(Stored items)
────────────────────────────────────────

-- ==== Sys2Proof/Machine/Core.lean ====
section
/-! DEFINITION. The machine as the host takes it. -/

def Sys2Proof.core : Host.Core :=
  { State := Sys2Proof.Machine.State, Fault := Sys2Proof.Machine.Fault, Refusal := Sys2Proof.Machine.Refusal,
    step := Sys2Proof.Machine.step, reset := Sys2Proof.Machine.State.reset }
end

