/-- A free slot of a running collector opens for a destination in the stream buffer. An admitted head of next ORDER joins its chain at once; a head out of order waits in staging; a staged entry whose turn has come is combined and leaves staging; each residue fault of an addition counts one repeat. A slot whose chains hold every contribution closes, and counts as an operation of its job. Sums of INT32 saturate at ±(2^31 − 1), 0x8000_0000 stays, and an FP32 sum with a NaN is a NaN. -/
def Obligations.CollectorReduces : Prop :=
  (∀ (s : State) (c : Cab) (slot : Fin 256) (n : Fin 151) (len : Nat) (dest : BitVec 48) (job : BitVec 32) (off : Nat),
      s.collUp c = true → (s.coll c).slots.find? slot = none → 1 ≤ n.val → 0 < len →
      s.place dest.toNat = .buffer c off → Answers (exec (.collectorSlotOpen c slot n len dest job) s) fun u =>
        (u.coll c).slots.find? slot = some ⟨n, len, dest.toNat, job.toNat, []⟩ ∧ (u.coll c).staging = (s.coll c).staging ∧
        u.mem = s.mem ∧ u.tiles = s.tiles) ∧
  (∀ (s : State) (c : Cab) (t : Fin 150) (e : Entry) (x w n : Nat) (r : List (Entry × Nat × Nat)), s.collUp c = true →
      (s.tile (150 * c + t)).queue = (e, x, w) :: r → (∀ t' : Fin 150, t' ≠ t → (s.tile (150 * c + t')).queue = []) →
      (∃ o, (s.coll c).slots.find? e.slot = some o) → (s.coll c).isNext e = false → (s.coll c).staging.length < 1024 →
      Answers (exec (.collectorAdmit ⟨c, n⟩) s) fun u =>
        (u.tile (150 * c + t)).queue = r ∧ (u.coll c).staging = (s.coll c).staging ++ [e] ∧
        u.num (Obj.entriesAdmitted + 0x10000 * c) =
          min (s.num (Obj.entriesAdmitted + 0x10000 * c) + 1) (maxOf (Obj.entriesAdmitted + 0x10000 * c)) ∧ u.mem = s.mem) ∧
  (∀ (s : State) (c : Cab) (t : Fin 150) (e : Entry) (x w n : Nat) (r : List (Entry × Nat × Nat)) (o : Slot), s.collUp c = true →
      (s.tile (150 * c + t)).queue = (e, x, w) :: r → (∀ t' : Fin 150, t' ≠ t → (s.tile (150 * c + t')).queue = []) →
      (s.coll c).slots.find? e.slot = some o → Tab.sorted (s.coll c).slots = true → (s.coll c).isNext e = true →
      (let o' := { o with chains := o.chains.put e.offset ((o.chains.get Chain.empty e.offset).combine e) }
       Answers (exec (.collectorAdmit ⟨c, n⟩) s) fun u =>
        (u.tile (150 * c + t)).queue = r ∧ (u.coll c).staging = (s.coll c).staging ∧
        (u.coll c).slots.find? e.slot = (if o'.complete then none else some o') ∧
        (u.jobTotals.get ⟨0, Counts.zero⟩ o.jobId).ops =
          (s.jobTotals.get ⟨0, Counts.zero⟩ o.jobId).ops + (if o'.complete then 1 else 0) ∧
        u.num (Obj.combineReplays + 0x10000 * c) =
          min (s.num (Obj.combineReplays + 0x10000 * c) + n) (maxOf (Obj.combineReplays + 0x10000 * c)) ∧
        (o'.complete = false → u.mem = s.mem))) ∧
  (∀ (s : State) (c : Cab) (slot : Fin 256) (offset : BitVec 24) (n : Nat) (e : Entry) (o : Slot), e ∈ (s.coll c).staging →
      e.slot = slot.val → e.offset = offset.toNat → (s.coll c).isNext e = true →
      (∀ e' ∈ (s.coll c).staging, e'.slot = slot.val → e'.offset = offset.toNat → (s.coll c).isNext e' = true → e' = e) →
      (s.coll c).slots.find? slot = some o → Tab.sorted (s.coll c).slots = true →
      (let o' := { o with chains := o.chains.put e.offset ((o.chains.get Chain.empty e.offset).combine e) }
       Answers (exec (.chainCombine c slot offset n) s) fun u =>
        (u.coll c).staging = (s.coll c).staging.erase e ∧
        (u.coll c).slots.find? slot = (if o'.complete then none else some o') ∧
        u.num (Obj.combineReplays + 0x10000 * c) =
          min (s.num (Obj.combineReplays + 0x10000 * c) + n) (maxOf (Obj.combineReplays + 0x10000 * c)) ∧
        (o'.complete = false → u.mem = s.mem))) ∧
  (∀ (h : Chain) (a e : Entry) (l : Nat) (p q : BitVec 32), h.acc = some a → e.fmt = 10 → l < 32 → a.data[l]? = some p →
      e.data[l]? = some q → e.valid.getLsbD l = true → a.data.length = 32 → e.data.length = 32 →
      ((h.combine e).acc.map fun b => b.data.getD l 0) =
        some (if p = 0x80000000 ∨ q = 0x80000000 then 0x80000000
          else BitVec.ofInt 32 (max (-0x7FFFFFFF) (min 0x7FFFFFFF (p.toInt + q.toInt))))) ∧
  (∀ (h : Chain) (a e : Entry) (l : Nat) (p q : BitVec 32), h.acc = some a → e.fmt ≠ 10 → l < 32 → a.data[l]? = some p →
      e.data[l]? = some q → e.valid.getLsbD l = true → val32 p = .nan ∨ val32 q = .nan →
      ((h.combine e).acc.map fun b => b.data.getD l 0) = some 0x7FC00000)
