/-! ### setHost -/

@[simp] theorem setHost_pending (f : HostState → HostState) (s : State) : (s.setHost f).pending = s.pending := rfl
@[simp] theorem setHost_now (f : HostState → HostState) (s : State) : (s.setHost f).now = s.now := rfl
@[simp] theorem setHost_free (f : HostState → HostState) (s : State) : (s.setHost f).free = s.free := rfl
@[simp] theorem setHost_out (f : HostState → HostState) (s : State) : (s.setHost f).out = s.out := rfl
@[simp] theorem setHost_obj (f : HostState → HostState) (s : State) : (s.setHost f).obj = s.obj := rfl
@[simp] theorem setHost_dict (f : HostState → HostState) (s : State) : (s.setHost f).dict = s.dict := rfl
@[simp] theorem setHost_own (f : HostState → HostState) (s : State) : (s.setHost f).own = s.own := rfl
@[simp] theorem setHost_store (f : HostState → HostState) (s : State) : (s.setHost f).store = s.store := rfl
@[simp] theorem setHost_rst (f : HostState → HostState) (s : State) : (s.setHost f).rst = s.rst := rfl
@[simp] theorem setHost_mem (f : HostState → HostState) (s : State) : (s.setHost f).mem = s.mem := rfl
@[simp] theorem setHost_tiles (f : HostState → HostState) (s : State) : (s.setHost f).tiles = s.tiles := rfl
@[simp] theorem setHost_colls (f : HostState → HostState) (s : State) : (s.setHost f).colls = s.colls := rfl
@[simp] theorem setHost_jobTotals (f : HostState → HostState) (s : State) : (s.setHost f).jobTotals = s.jobTotals := rfl
@[simp] theorem setHost_streams (f : HostState → HostState) (s : State) : (s.setHost f).streams = s.streams := rfl
@[simp] theorem setHost_bridges (f : HostState → HostState) (s : State) : (s.setHost f).bridges = s.bridges := rfl
@[simp] theorem setHost_mm (f : HostState → HostState) (s : State) : (s.setHost f).mm = s.mm := rfl
@[simp] theorem setHost_health (f : HostState → HostState) (s : State) : (s.setHost f).health = s.health := rfl
@[simp] theorem setHost_jobs (f : HostState → HostState) (s : State) : (s.setHost f).jobs = s.jobs := rfl
@[simp] theorem setHost_net (f : HostState → HostState) (s : State) : (s.setHost f).net = s.net := rfl
@[simp] theorem setHost_lock (f : HostState → HostState) (s : State) : (s.setHost f).lock = s.lock := rfl
@[simp] theorem setHost_trace (f : HostState → HostState) (s : State) : (s.setHost f).trace = s.trace := rfl
@[simp] theorem setHost_fab (f : HostState → HostState) (s : State) : (s.setHost f).fab = s.fab := rfl
@[simp] theorem setHost_dma (f : HostState → HostState) (s : State) : (s.setHost f).dma = s.dma := rfl
@[simp] theorem setHost_cfg (f : HostState → HostState) (s : State) : (s.setHost f).cfg = s.cfg := rfl
@[simp] theorem setHost_sec (f : HostState → HostState) (s : State) : (s.setHost f).sec = s.sec := rfl
@[simp] theorem setHost_jtag (f : HostState → HostState) (s : State) : (s.setHost f).jtag = s.jtag := rfl
@[simp] theorem setHost_gone (f : HostState → HostState) (s : State) : (s.setHost f).gone = s.gone := rfl
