theorem nextChange_none {s : State} (h : ∀ c : Cab, s.num (Obj.gddrCabinetState + c) ≠ 2) :
    s.nextChange (List.range 8) = s.nextChange [] := by
  conv_lhs => rw [← List.append_nil (List.range 8)]
  exact nextChange_skip (fun e he => h ⟨e, List.mem_range.1 he⟩) []

end State

/-- A change that begins: the point is stored, and the first Ready cabinet changes. -/
def pointTaken (q : Req) (n : Nat) (s : State) : State := (pointWritten q n s).setState Obj.changeState 1

theorem num_pointTaken (q : Req) (n : Nat) {k : Nat} (s : State) (h : k ≠ Obj.operatingPoint) (h' : k ≠ Obj.changeState)
    (hm : k % 256 ≠ 0x12) : (pointTaken q n s).num k = s.num k := by
  rw [pointTaken, State.num_setState_ne _ _ _ _ (quiet_of_mod hm) h', num_pointWritten _ _ _ h]

theorem num_pointTaken_cabinet (q : Req) (n : Nat) {e : Nat} (s : State) (he : e < 8) :
    (pointTaken q n s).num (Obj.gddrCabinetState + e) = s.num (Obj.gddrCabinetState + e) := by
  have hlow : Obj.changeState < Obj.gddrCabinetState + e := Nat.lt_add_right e (by decide)
  have hlow' : Obj.operatingPoint < Obj.gddrCabinetState + e := Nat.lt_add_right e (by decide)
  exact num_pointTaken q n s hlow'.ne' hlow.ne' (element_mod he (by decide))

theorem pointTaken_spec (q : Req) (n : Nat) (s : State) :
    let u := pointTaken q n s
    u.num Obj.operatingPoint = n ∧ u.num Obj.changeState = 1 ∧ u.mem = s.mem ∧ u.tiles = s.tiles ∧ u.streams = s.streams ∧
      u.mm = s.mm := by
  obtain ⟨hmem, htiles, hstreams, hmm⟩ := pointWritten_keeps q n s
  refine ⟨?_, State.num_setState_self _ _ _ (quiet_of_mod (by decide)), (State.setState_mem _ _ _).trans hmem,
    (State.setState_tiles _ _ _).trans htiles, (State.setState_streams _ _ _).trans hstreams,
    (State.setState_mm _ _ _).trans hmm⟩
  rw [pointTaken, State.num_setState_ne _ _ _ _ (quiet_of_mod (by decide)) (by decide), pointWritten, State.num_setNum_self]

/-- A cabinet's state lies above the objects of a list below it. -/
theorem cabinet_not_mem {l : List Nat} (h : ∀ k ∈ l, k < Obj.gddrCabinetState) (c : Nat) : Obj.gddrCabinetState + c ∉ l :=
  fun hmem => absurd (h _ hmem) (Nat.not_lt.2 (Nat.le_add_right _ _))

/-- Queueing a record keeps all but what the store counts. -/
theorem persist_keeps (k : Nat) (s : State) :
    (∀ j, j ∉ queueKeys → j % 256 ≠ 0x12 → (s.persist k).num j = s.num j) ∧ (s.persist k).mem = s.mem ∧
      (s.persist k).tiles = s.tiles ∧ (s.persist k).streams = s.streams ∧ (s.persist k).mm = s.mm := by
  have h := State.queueRecord_stores (oneRec k (s.val k)) s
  refine ⟨fun j hj hm => h.num hj hm, h.mem, h.tiles, ?_, ?_⟩ <;> rw [State.persist, h.1] <;> rfl

/-- The state that a point taken leaves: with a Ready cabinet the first changes, with none the change is complete. -/
theorem pointTaken_begins (q : Req) (n : Nat) (s : State) :
    let t := ((pointTaken q n s).nextChange (List.range 8)).persist Obj.operatingPoint
    t.num Obj.operatingPoint = n ∧ t.mem = s.mem ∧ t.tiles = s.tiles ∧ t.streams = s.streams ∧
      (∀ c : Cab, s.num (Obj.gddrCabinetState + c) = 2 → (∀ d < c, s.num (Obj.gddrCabinetState + d) ≠ 2) →
        t.num Obj.changeState = 1 ∧ t.num Obj.changingCabinet = c ∧ t.num (Obj.gddrCabinetState + c) = 3 ∧
        t.mm.changing = (List.range 8).drop c ∧ t.pointSets c = ((s.pointSets c).1, Config.pointRecord c (pointBit n)) ∧
        t.num Obj.activeOperatingPoint = s.num Obj.activeOperatingPoint) ∧
      ((∀ c : Cab, s.num (Obj.gddrCabinetState + c) ≠ 2) →
        t.num Obj.changeState = 0 ∧ t.num Obj.activeOperatingPoint = n ∧
        t.num Obj.gddrFlags = s.num Obj.gddrFlags ||| 2) := by
  obtain ⟨hpoint, hstate, hmem, htiles, hstreams, hmm⟩ := pointTaken_spec q n s
  have hcab (c : Cab) := num_pointTaken_cabinet q n s c.isLt
  have hother {k : Nat} := num_pointTaken q n (k := k) s
  have hsets₀ (c : Nat) := State.pointSets_congr (congrArg MmState.sets hmm) c
  generalize pointTaken q n s = b at *
  obtain ⟨hrep, -⟩ := State.nextChange_spec (l := List.range 8) (fun e he => List.mem_range.1 he) b
  have hfirst {c : Cab} := State.nextChange_first (c := c) (s := b)
  have hnone := State.nextChange_none (s := b)
  generalize b.nextChange (List.range 8) = d at *
  obtain ⟨hnum, hmem', htiles', hstreams', hmm'⟩ := persist_keeps Obj.operatingPoint d
  refine ⟨?_, hmem'.trans (hrep.mem.trans hmem), htiles'.trans (hrep.tiles.trans htiles),
    hstreams'.trans (hrep.streams.trans hstreams), fun c hready hbefore => ?_, fun hno => ?_⟩
  · rw [hnum _ (by decide) (by decide), hrep.num (by decide) (by decide), hpoint]
  · obtain ⟨hchanging, hcabinet, hthree, hsets, hrep'⟩ := hfirst ((hcab c).trans hready) fun e he => hcab e ▸ hbefore e he
    have hkeeps {k : Nat} (hk : k < Obj.changingCabinet) (hm : k % 256 ≠ 0x12) : d.num k = b.num k := by
      have hk' : k < Obj.gddrCabinetState + c := (hk.trans (by decide)).trans_le (Nat.le_add_right _ _)
      exact hrep'.num (by simp [hk.ne, hk'.ne]) hm
    refine ⟨?_, ?_, ?_, ?_, ?_, ?_⟩
    · rw [hnum _ (by decide) (by decide), hkeeps (by decide) (by decide), hstate]
    · rw [hnum _ (by decide) (by decide), hcabinet]
    · rw [hnum _ (cabinet_not_mem (by decide) _) (element_mod c.isLt (by decide)), hthree]
    · rw [hmm', hchanging]
    · rw [State.pointSets_congr (congrArg MmState.sets hmm'), hsets, hsets₀, hpoint]
    · rw [hnum _ (by decide) (by decide), hkeeps (by decide) (by decide), hother (by decide) (by decide) (by decide)]
  · obtain ⟨-, -, hidle, hactive, -, hflags, -, -⟩ := State.nextChange_nil b
    rw [← hnone fun c => (hcab c) ▸ hno c] at hidle hactive hflags
    refine ⟨?_, ?_, ?_⟩
    · rw [hnum _ (by decide) (by decide), hidle]
    · rw [hnum _ (by decide) (by decide), hactive, hpoint]
    · rw [hnum _ (by decide) (by decide), hflags, hother (by decide) (by decide) (by decide)]

/-- A cabinet done is Ready with its new register sets whoever is next, and the next Ready one changes, or the change is
complete. -/
theorem pointActive_goesOn {s : State} {c : Cab} {l r : List Nat} (hc : c.val ∉ l ++ r) (hlt : ∀ e ∈ l ++ r, e < 8)
    (hl : ∀ e ∈ l, s.num (Obj.gddrCabinetState + e) ≠ 2) :
    let u := (s.pointActive c).nextChange (l ++ r)
    u.num (Obj.gddrCabinetState + c) = 2 ∧ u.pointSets c = ((s.pointSets c).2, (s.pointSets c).1) ∧
      (∀ d r', r = d :: r' → s.num (Obj.gddrCabinetState + d) = 2 →
        u.mm.changing = r ∧ u.num Obj.changingCabinet = d ∧ u.num (Obj.gddrCabinetState + d) = 3 ∧
        u.pointSets d = ((s.pointSets d).1, Config.pointRecord d (pointBit (s.num Obj.operatingPoint))) ∧
        u.num Obj.changeState = s.num Obj.changeState ∧
        u.num Obj.activeOperatingPoint = s.num Obj.activeOperatingPoint) ∧
      (r = [] → u.mm.changing = [] ∧ u.num Obj.changingCabinet = 0xFF ∧ u.num Obj.changeState = 0 ∧
        u.num Obj.activeOperatingPoint = s.num Obj.operatingPoint ∧ Counted Obj.operatingPointChanges 1 s u ∧
        u.num Obj.gddrFlags = s.num Obj.gddrFlags ||| 2) ∧
      Repoints (State.pointKeys ++ (c.val :: (l ++ r)).map (Obj.gddrCabinetState + ·)) s u := by
  obtain ⟨htwo, hsets, hsets₀, hrep₀⟩ := pointActive_spec c s
  have hkeeps {k : Nat} (hk : k < Obj.gddrCabinetState) (hm : k % 256 ≠ 0x12) : (s.pointActive c).num k = s.num k :=
    hrep₀.num (by simpa using (hk.trans_le (Nat.le_add_right _ _)).ne) hm
  have hcab {e : Nat} (he : e ∈ l ++ r) :
      (s.pointActive c).num (Obj.gddrCabinetState + e) = s.num (Obj.gddrCabinetState + e) := by
    refine hrep₀.num (fun hmem => hc ?_) (element_mod (hlt e he) (by decide))
    rwa [← Nat.add_left_cancel (List.mem_singleton.1 hmem)]
  have hskip : (s.pointActive c).nextChange (l ++ r) = (s.pointActive c).nextChange r :=
    State.nextChange_skip (fun e he => hcab (List.mem_append_left r he) ▸ hl e he) r
  have hcr : c.val ∉ r := fun h => hc (List.mem_append_right l h)
  obtain ⟨hrep, hothers⟩ := State.nextChange_spec (fun e he => hlt e (List.mem_append_right l he)) (s.pointActive c)
  rw [hskip]
  refine ⟨?_, (hothers c hcr).trans hsets, ?_, ?_, ?_⟩
  · refine (hrep.num ?_ (element_mod c.isLt (by decide))).trans htwo
    have := cabinet_not_mem (l := State.pointKeys) (by decide) c
    simpa [this] using hcr
  · rintro d r' rfl hready
    have hd : d ∈ l ++ d :: r' := by simp
    have hne : d ≠ c.val := fun h => hc (h ▸ hd)
    obtain ⟨hchanging, hcabinet, hthree, hd', -, hrep'⟩ :=
      State.nextChange_ready (hlt d hd) ((hcab hd).trans hready) r'
    have hlow {k : Nat} (hk : k < Obj.changingCabinet) (hm : k % 256 ≠ 0x12) :
        ((s.pointActive c).nextChange (d :: r')).num k = s.num k := by
      have hk' : k < Obj.gddrCabinetState := hk.trans (by decide)
      exact (hrep'.num (by simp [hk.ne, (hk'.trans_le (Nat.le_add_right _ d)).ne]) hm).trans (hkeeps hk' hm)
    refine ⟨hchanging, hcabinet, hthree, ?_, hlow (by decide) (by decide), hlow (by decide) (by decide)⟩
    rw [hd', hsets₀ d hne, hkeeps (by decide) (by decide)]
  · rintro rfl
    obtain ⟨hchanging, hcabinet, hidle, hactive, hcount, hflags, -, -⟩ := State.nextChange_nil (s.pointActive c)
    rw [hkeeps (by decide) (by decide)] at hactive hflags
    rw [Counted, hkeeps (by decide) (by decide)] at hcount
    exact ⟨hchanging, hcabinet, hidle, hactive, hcount, hflags⟩
  · refine (hrep₀.mono (by simp)).trans (hrep.mono fun k hk => ?_)
    simp only [List.map_cons, List.map_append, List.mem_append, List.mem_cons] at hk ⊢
    tauto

────────────────────────────────────────

Task: Look through the data above and return exactly the lines from the one that contains "(State.setState_tiles _ _" to the one that contains "(∀ j, j ∉ queueKeys", inclusive, with nothing else.

Completed exercise:
    (State.setState_tiles _ _ _).trans htiles, (State.setState_streams _ _ _).trans hstreams,
    (State.setState_mm _ _ _).trans hmm⟩
  rw [pointTaken, State.num_setState_ne _ _ _ _ (quiet_of_mod (by decide)) (by decide), pointWritten, State.num_setNum_self]

/-- A cabinet's state lies above the objects of a list below it. -/
theorem cabinet_not_mem {l : List Nat} (h : ∀ k ∈ l, k < Obj.gddrCabinetState) (c : Nat) : Obj.gddrCabinetState + c ∉ l :=
  fun hmem => absurd (h _ hmem) (Nat.not_lt.2 (Nat.le_add_right _ _))

/-- Queueing a record keeps all but what the store counts. -/
theorem persist_keeps (k : Nat) (s : State) :
    (∀ j, j ∉ queueKeys → j % 256 ≠ 0x12 → (s.persist k).num j = s.num j) ∧ (s.persist k).mem = s.mem ∧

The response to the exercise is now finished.